如上表5所示，S2S BART在1k混合数据集上训练后，在单词级别和字符级别上分别达到了17.57和18.16的F0.5，这与使用120万外语学习者数据的基线模型性能相当。我们将这归因于外语学习者和母语中文学习者之间的语法错误差异巨大，使得仅依靠外语学习者的数据很难有效地提高母语中文语法错误纠正的性能。这些结果进一步突显了作者构建的混合数据集中包含母语中文语法错误的有效性。

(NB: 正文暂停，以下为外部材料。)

@[simp] theorem startRun_owned (c : HeadPoint) (delta : Nat) (h : dwellOwned p.smp) : dwellOwned (startRun e c delta p).smp := by simp [startRun, h]

@[simp] theorem suspendRun_owned (h : dwellOwned p.smp) : dwellOwned (suspendRun e p).smp := by
  unfold suspendRun
  split <;> simp [h]

@[simp] theorem enterPeaking_owned (c : HeadPoint) (delta : Nat) (h : dwellOwned p.smp) : dwellOwned (enterPeaking e c delta p).smp := by
  unfold enterPeaking
  split <;> simp [h]

@[simp] theorem takeFound_owned (x : HeadPoint) (h : dwellOwned p.smp) : dwellOwned (takeFound e x p).smp := by
  unfold takeFound
  split <;> simp [h]

@[simp] theorem runMeasure_owned (st : RunStage) (h : dwellOwned p.smp) : dwellOwned (runMeasure e st p).smp := by
  unfold runMeasure
  dsimp only
  split
  · simpa using h
  · exact requestDwell_owned rfl h

@[simp] theorem requestSweep_owned (x : Pattern) (h : dwellOwned p.smp) : dwellOwned (requestSweep e x p).1.smp := by
  unfold requestSweep
  dsimp only
  split <;> simp [h]

@[simp] theorem patternJobs_owned (fuel : Nat) (job : PatternJob) (h : dwellOwned p.smp) : dwellOwned (patternJobs e fuel job p).smp := by
  induction fuel generalizing job p with
  | zero => exact h
  | succ n ih =>
    cases pat : p.pat with
    | none => simpa [patternJobs, pat] using h
    | some x =>
      have swept (q : Plant) (g : dwellOwned q.smp) : dwellOwned (requestSweep e x q).1.smp := requestSweep_owned x g
      cases job with
      | go =>
        simp only [patternJobs, pat]
        split
        · exact ih _ (by simpa using h)
        · simpa using h
      | arrived =>
        simp only [patternJobs, pat]
        repeat' split
        all_goals first
          | exact ih _ h | exact ih _ (swept p h) | exact swept p h | exact h
      | advance =>
        simp only [patternJobs, pat]
        split <;> exact ih _ h
      | rowEnd =>
        simp only [patternJobs, pat]
        repeat' split
        · exact ih _ h
        · exact ih _ h
        · simpa using h

@[simp] theorem startPattern_owned (x : HeadPoint) (h : dwellOwned p.smp) : dwellOwned (startPattern e x p).smp := by
  unfold startPattern
  dsimp only
  split <;> exact patternJobs_owned _ _ h

@[simp] theorem stopPattern_owned (h : dwellOwned p.smp) : dwellOwned (stopPattern e p).smp := by simp [stopPattern, h]

@[simp] theorem haltPattern_owned (c : PatternCause) (h : dwellOwned p.smp) : dwellOwned (haltPattern e c p).smp := by
  unfold haltPattern
  split <;> simp [h]

@[simp] theorem suspendPattern_owned (h : dwellOwned p.smp) : dwellOwned (suspendPattern e p).smp := by
  unfold suspendPattern
  repeat' split
  all_goals simp [h]

@[simp] theorem patternFound_owned (x : HeadPoint) (l : Int) (h : dwellOwned p.smp) : dwellOwned (patternFound e x l p).smp := takeFound_owned x h

@[simp] theorem patternMean_owned (l : Int) (h : dwellOwned p.smp) : dwellOwned (patternMean e l p).smp := by
  unfold patternMean searchLevel
  dsimp only
  repeat' split
  · exact patternFound_owned _ l h
  · exact patternJobs_owned _ _ h
  all_goals exact h

@[simp] theorem patternMeasured_owned (h : dwellOwned p.smp) : dwellOwned (patternMeasured e p).smp := by
  unfold patternMeasured
  repeat' split
  all_goals simp [h]

@[simp] theorem patternReport_owned (r : LevelReport) (h : dwellOwned p.smp) : dwellOwned (patternReport e r p).smp := by
  unfold patternReport
  split
  · exact patternMeasured_owned h
  · exact h

@[simp] theorem sweepLevel_owned (l : Int) (h : dwellOwned p.smp) : dwellOwned (sweepLevel e l p).smp := by
  unfold sweepLevel
  dsimp only
  repeat' split
  all_goals simp [h]

@[simp] theorem patternCompleted_owned (a : Axis) (h : dwellOwned p.smp) : dwellOwned (patternCompleted e a p).smp := by
  unfold patternCompleted
  dsimp only
  repeat' split
  all_goals first
    | exact patternJobs_owned _ _ h | exact h

@[simp] theorem patternAxisFree_owned (a : Axis) (h : dwellOwned p.smp) : dwellOwned (patternAxisFree e a p).smp := by
  unfold patternAxisFree
  dsimp only
  repeat' split
  all_goals simp [h]

@[simp] theorem takeUpPattern_owned (h : dwellOwned p.smp) : dwellOwned (takeUpPattern e p).smp := patternJobs_owned _ _ h

@[simp] theorem patternMeasure_owned (h : dwellOwned p.smp) : dwellOwned (patternMeasure e p).smp := by
  unfold patternMeasure
  dsimp only
  split
  · exact patternMeasured_owned h
  · exact requestDwell_owned rfl h

/-! ### PNT -/

@[simp] theorem enterSearch_owned (h : dwellOwned p.smp) : dwellOwned (enterSearch e p).smp := by
  unfold enterSearch
  split <;> simp [h]

@[simp] theorem presetMeasured_owned (l : Int) (h : dwellOwned p.smp) : dwellOwned (presetMeasured e l p).smp := by
  unfold presetMeasured
  dsimp only
  split
  · exact enterPeaking_owned _ _ h
  · exact enterSearch_owned h

@[simp] theorem presetMean_owned (l : Int) (h : dwellOwned p.smp) : dwellOwned (presetMean e l p).smp := by
  unfold presetMean
  split <;> simp [h]

@[simp] theorem presetReport_owned (r : LevelReport) (h : dwellOwned p.smp) : dwellOwned (presetReport e r p).smp := by
  unfold presetReport
  dsimp only
  repeat' split
  all_goals simp [h]

@[simp] theorem presetMeasure_owned (h : dwellOwned p.smp) : dwellOwned (presetMeasure e p).smp := by
  unfold presetMeasure
  dsimp only
  split
  · simpa using h
  · exact requestDwell_owned rfl (by simpa using h)

@[simp] theorem stopSlew_owned (h : dwellOwned p.smp) : dwellOwned (stopSlew e p).smp := by simp [stopSlew, h]

@[simp] theorem suspendPointing_owned (x : Activity) (h : dwellOwned p.smp) : dwellOwned (suspendPointing e x p).smp := by
  unfold suspendPointing suspendWork
  split <;> simp [h]

@[simp] theorem resumePointing_owned (x : Activity) (h : dwellOwned p.smp) : dwellOwned (resumePointing e x p).smp := by
  unfold resumePointing
  dsimp only
  repeat' split
  all_goals simp [h]

@[simp] theorem haltPointing_owned (c : PatternCause) (h : dwellOwned p.smp) : dwellOwned (haltPointing e c p).smp := by
  have halted : dwellOwned (discardRun e (haltPattern e c (stopSlew e p))).smp := discardRun_owned (haltPattern_owned c (stopSlew_owned h))
  unfold haltPointing
  dsimp only
  split
  · exact h
  all_goals simpa using halted

@[simp] theorem pointingPermissives_owned (l : List Permissive) (h : dwellOwned p.smp) : dwellOwned (pointingPermissives e l p).smp := by
  unfold pointingPermissives
  repeat' split
  all_goals simp [h]

@[simp] theorem pointingMastEvent_owned (h : dwellOwned p.smp) : dwellOwned (pointingMastEvent e p).smp := by
  unfold pointingMastEvent
  repeat' split
  all_goals simp [h]

@[simp] theorem pointingFault_owned (k : FaultKind) (f : FaultAxis) (h : dwellOwned p.smp) : dwellOwned (pointingFault e k f p).smp := by
  unfold pointingFault
  split <;> simp [h]

/-! ### MSQ and FLT -/

@[simp] theorem setMast_owned (st : MastState) (h : dwellOwned p.smp) : dwellOwned (setMast e st p).smp := by simp [setMast, h]

@[simp] theorem cancelMastWork_smp (e : Env) (p : Plant) : (cancelMastWork e p).smp = p.smp := by
  unfold cancelMastWork
  split <;> simp

@[simp] theorem haltMast_owned (c : HoldCause) (a : Axis) (b : Bool) (h : dwellOwned p.smp) : dwellOwned (haltMast e c a b p).smp := by
  unfold haltMast
  dsimp only
  split <;> simp [h]

@[simp] theorem headNotParked_owned (h : dwellOwned p.smp) : dwellOwned (headNotParked e p).smp := haltMast_owned _ _ _ h

@[simp] theorem loweringDone_owned (h : dwellOwned p.smp) : dwellOwned (loweringDone e p).smp := setMast_owned _ h

@[simp] theorem requestLowering_owned (h : dwellOwned p.smp) : dwellOwned (requestLowering e p).smp := by
  unfold requestLowering
  dsimp only
  split <;> simp [h]

@[simp] theorem enterLowering_owned (h : dwellOwned p.smp) : dwellOwned (enterLowering e p).smp := by simp [enterLowering, h]

@[simp] theorem parkingRequests_owned (l : List Axis) (h : dwellOwned p.smp) : dwellOwned (parkingRequests e l p).smp := by
  induction l generalizing p with
  | nil => exact h
  | cons a l ih =>
    unfold parkingRequests
    dsimp only
    split <;> simp [ih, h]

@[simp] theorem enterParking_owned (h : dwellOwned p.smp) : dwellOwned (enterParking e p).smp := by
  unfold enterParking
  dsimp only
  repeat' split
  all_goals simp [h]

@[simp] theorem beginLower_owned (h : dwellOwned p.smp) : dwellOwned (beginLower e p).smp := by
  unfold beginLower
  dsimp only
  split <;> simp [h]

@[simp] theorem mastCompleted_owned (a : Axis) (h : dwellOwned p.smp) : dwellOwned (mastCompleted e a p).smp := by
  unfold mastCompleted
  dsimp only
  repeat' split
  all_goals simp [h]

@[simp] theorem mastAxisFree_owned (a : Axis) (h : dwellOwned p.smp) : dwellOwned (mastAxisFree e a p).smp := by
  unfold mastAxisFree
  repeat' split
  all_goals simp [h]

@[simp] theorem raiseLoss_owned (l : List Permissive) (b : Bool) (h : dwellOwned p.smp) : dwellOwned (raiseLoss e l b p).smp := by
  unfold raiseLoss
  dsimp only
  repeat' split
  all_goals simp [h]

@[simp] theorem headLoss_smp (e : Env) (l : List Permissive) (p : Plant) : (headLoss e l p).smp = p.smp := by
  unfold headLoss
  split <;> simp

@[simp] theorem clearanceValue_owned (c : ClearanceValue) (h : dwellOwned p.smp) : dwellOwned (clearanceValue e c p).smp := by
  unfold clearanceValue
  dsimp only
  repeat' split
  all_goals simp [h]

@[simp] theorem mastFault_owned (k : FaultKind) (f : FaultAxis) (b : Bool) (h : dwellOwned p.smp) : dwellOwned (mastFault e k f b p).smp := by
  unfold mastFault
  repeat' split
  all_goals simp [h]

@[simp] theorem judgeCradle_owned (x : Option Int) (h : dwellOwned p.smp) : dwellOwned (judgeCradle e x p).smp := by
  unfold judgeCradle
  dsimp only
  repeat' split
  all_goals simp [h]

@[simp] theorem raiseFault_owned (k : FaultKind) (f : FaultAxis) (h : dwellOwned p.smp) : dwellOwned (raiseFault e k f p).smp := by
  unfold raiseFault
  dsimp only
  repeat' split
  all_goals simp [h]

@[simp] theorem freeAxis_owned (a : Axis) (h : dwellOwned p.smp) : dwellOwned (freeAxis e a p).smp := by
  unfold freeAxis
  dsimp only
  repeat' split
  all_goals simp [h]

@[simp] theorem latchSetEvent_owned (h : dwellOwned p.smp) : dwellOwned (latchSetEvent e p).smp := by simp [latchSetEvent, h]

@[simp] theorem changeUsers_owned (b : PermissiveSet) (c : Bool) (h : dwellOwned p.smp) : dwellOwned (changeUsers e b c p).smp := by
  simp [changeUsers, h]

@[simp] theorem driveAway_owned (h : dwellOwned p.smp) : dwellOwned (driveAway e p).smp := by
  unfold driveAway
  split <;> simp [h]

@[simp] theorem handReport_owned (r : LevelReport) (h : dwellOwned p.smp) : dwellOwned (handReport e r p).smp := by
  unfold handReport
  repeat' split
  all_goals simp [h]

/-! ### What the commands call -/

theorem foldl_owned {α : Type} (f : Plant → α → Plant) (step : ∀ q x, dwellOwned q.smp → dwellOwned (f q x).smp) (l : List α) (h : dwellOwned p.smp) :
    dwellOwned (l.foldl f p).smp := by
  induction l generalizing p with
  | nil => exact h
  | cons x l ih => exact ih (step p x h)

@[simp] theorem runWatch_owned (c : Nat) (r : Count) (i : Nat) (h : dwellOwned p.smp) : dwellOwned (runWatch e c r i p).smp := by
  unfold runWatch watchEdge watchAction
  repeat' split
  all_goals first
    | exact raiseFault_owned _ _ h | exact h

@[simp] theorem takeResult_owned (c : Nat) (r : Count) (h : dwellOwned p.smp) : dwellOwned (takeResult e c r p).smp :=
  foldl_owned _ (fun _ i g => runWatch_owned c r i g) _ (dwellOwned_congr rfl h)

@[simp] theorem handLevel_owned (l : Int) (h : dwellOwned p.smp) : dwellOwned (handLevel e l p).smp := by
  unfold handLevel
  split <;> simp [h]

@[simp] theorem ringWrite_owned {m : Sampler} (l : Int) (h : dwellOwned m) : dwellOwned (ringWrite l m) := dwellOwned_congr rfl h

@[simp] theorem scanResult_owned (c : Nat) (r : Count) (h : dwellOwned p.smp) : dwellOwned (scanResult e c r p).smp := by
  have taken := takeResult_owned (e := e) c r h
  unfold scanResult
  dsimp only
  repeat' split
  · exact handLevel_owned _ (ringWrite_owned _ taken)
  · exact handLevel_owned _ taken
  · exact taken

@[simp] theorem handMean_owned (q : Requester) (m : Int) (h : dwellOwned p.smp) : dwellOwned (handMean e q m p).smp := by
  cases q <;> simp [handMean, h]

@[simp] theorem placeLevel_owned (i : Nat) (l : Int) (h : dwellOwned p.smp) : dwellOwned (placeLevel e i l p).smp := by
  have level (d : Dwell) : dwellOwned (dwellLevel e d l p).smp := by
    unfold dwellLevel
    dsimp only
    split
    · exact handMean_owned _ _ (dwellOwned_none rfl)
    · exact ringWrite_owned l h
  unfold placeLevel
  repeat' split
  · exact level _
  · exact h
  · exact ringWrite_owned l h

@[simp] theorem dwellResult_owned (c i : Nat) (r : Count) (h : dwellOwned p.smp) : dwellOwned (dwellResult e c i r p).smp := by
  have taken := takeResult_owned (e := e) c r h
  unfold dwellResult
  dsimp only
  split
  · exact handLevel_owned _ (placeLevel_owned i _ taken)
  · exact taken

@[simp] theorem beginConversion_owned {m : Sampler} (b : Bool) (h : dwellOwned m) : dwellOwned (beginConversion e b m) := by
  unfold beginConversion
  repeat' split
  all_goals exact dwellOwned_congr rfl h

/-- A requester that wants a dwell measures. -/
theorem wantsDwell_measures {q : Requester} (h : wantsDwell q p = true) : q.measures = true := by
  cases q <;> simp [wantsDwell] at h ⊢ <;> rfl

@[simp] theorem takeDwellFree_owned (q : Requester) (h : dwellOwned p.smp) : dwellOwned (takeDwellFree e q p).smp := by
  have freed : dwellOwned (withSampler (fun s => { s with freed := removeAll s.freed q }) p).smp := dwellOwned_congr rfl h
  unfold takeDwellFree
  dsimp only
  split
  · exact requestDwell_owned (wantsDwell_measures ‹_›) freed
  · exact freed

@[simp] theorem periodChecks_owned (a : Axis) (r : AxisRec) (h : dwellOwned p.smp) : dwellOwned (periodChecks e a r p).smp := by
  have overtravel : dwellOwned (overtravelCheck e a p).smp := by
    unfold overtravelCheck
    dsimp only
    repeat' split
    all_goals first
      | exact raiseFault_owned _ _ h | exact h
  have limit : dwellOwned (limitCheck e a (overtravelCheck e a p)).smp := by
    unfold limitCheck
    split <;> simp [overtravel]
  have sensor : dwellOwned (sensorCheck e a r.sensorValid (stallCount e a (limitCheck e a (overtravelCheck e a p)))).smp := by
    unfold sensorCheck
    split <;> simp [limit]
  cases a <;> simp [periodChecks, sensor]

@[simp] theorem servoPeriod_owned (a : Axis) (x : AxisPins) (h : dwellOwned p.smp) : dwellOwned (servoPeriod e a x p).smp := by
  have checked := periodChecks_owned (e := e) (p := setAxisRaw a (readAxis e a x (axisOf p a)) p) a (axisOf p a) h
  unfold servoPeriod periodDrive
  dsimp only
  repeat' split
  all_goals simpa using checked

此外，GrammarGPT仅使用约1k个数据样本进行微调，就取得了显著的改进，在单词级别和字符级别上分别达到了32.56和35.84的F0.5，性能几乎是基线模型的两倍。这展示了开源LLMs在母语中文语法错误纠正中的显著潜力。最终的官方测试集结果显示，GrammarGPT排名第3。

Table 6.

同时，作者还对混合数据集和错误不变的增强方法进行了消融实验，如上表6所示，相关实验结论如下：

无论是否应用数据增强，使用ChatGPT生成的数据进行训练的模型始终优于使用人工标注数据进行训练的模型。作者将这个观察结果归因于两个主要因素：首先，由于人工标注的成本较高，所以人工标注的数据量比ChatGPT生成的数据要小；其次，没有线索的语法错误确实更难以纠正。
混合数据集展示了提高母语中文语法错误纠正性能的潜力，这一发现证实了我们构建混合数据集的方法在包含母语中文语法错误方面的有效性。
By employing error-invariant augmentation, it is observed that models trained on mixed datasets show significant improvements in recall and F0.5 metrics, but only slight improvements in precision. This suggests that this data augmentation technique enhances the model's ability to detect grammatical errors by forcing the model to pay more attention to grammatical errors in the augmented data.

in conclusion

In this paper, we introduce GrammarGPT, an open-source large language model (LLM) dedicated to grammatical error correction in native Chinese. The paper shows that high-quality training data, data construction skills, and what type of data to construct are so important for building vertical domain applications with LLMs.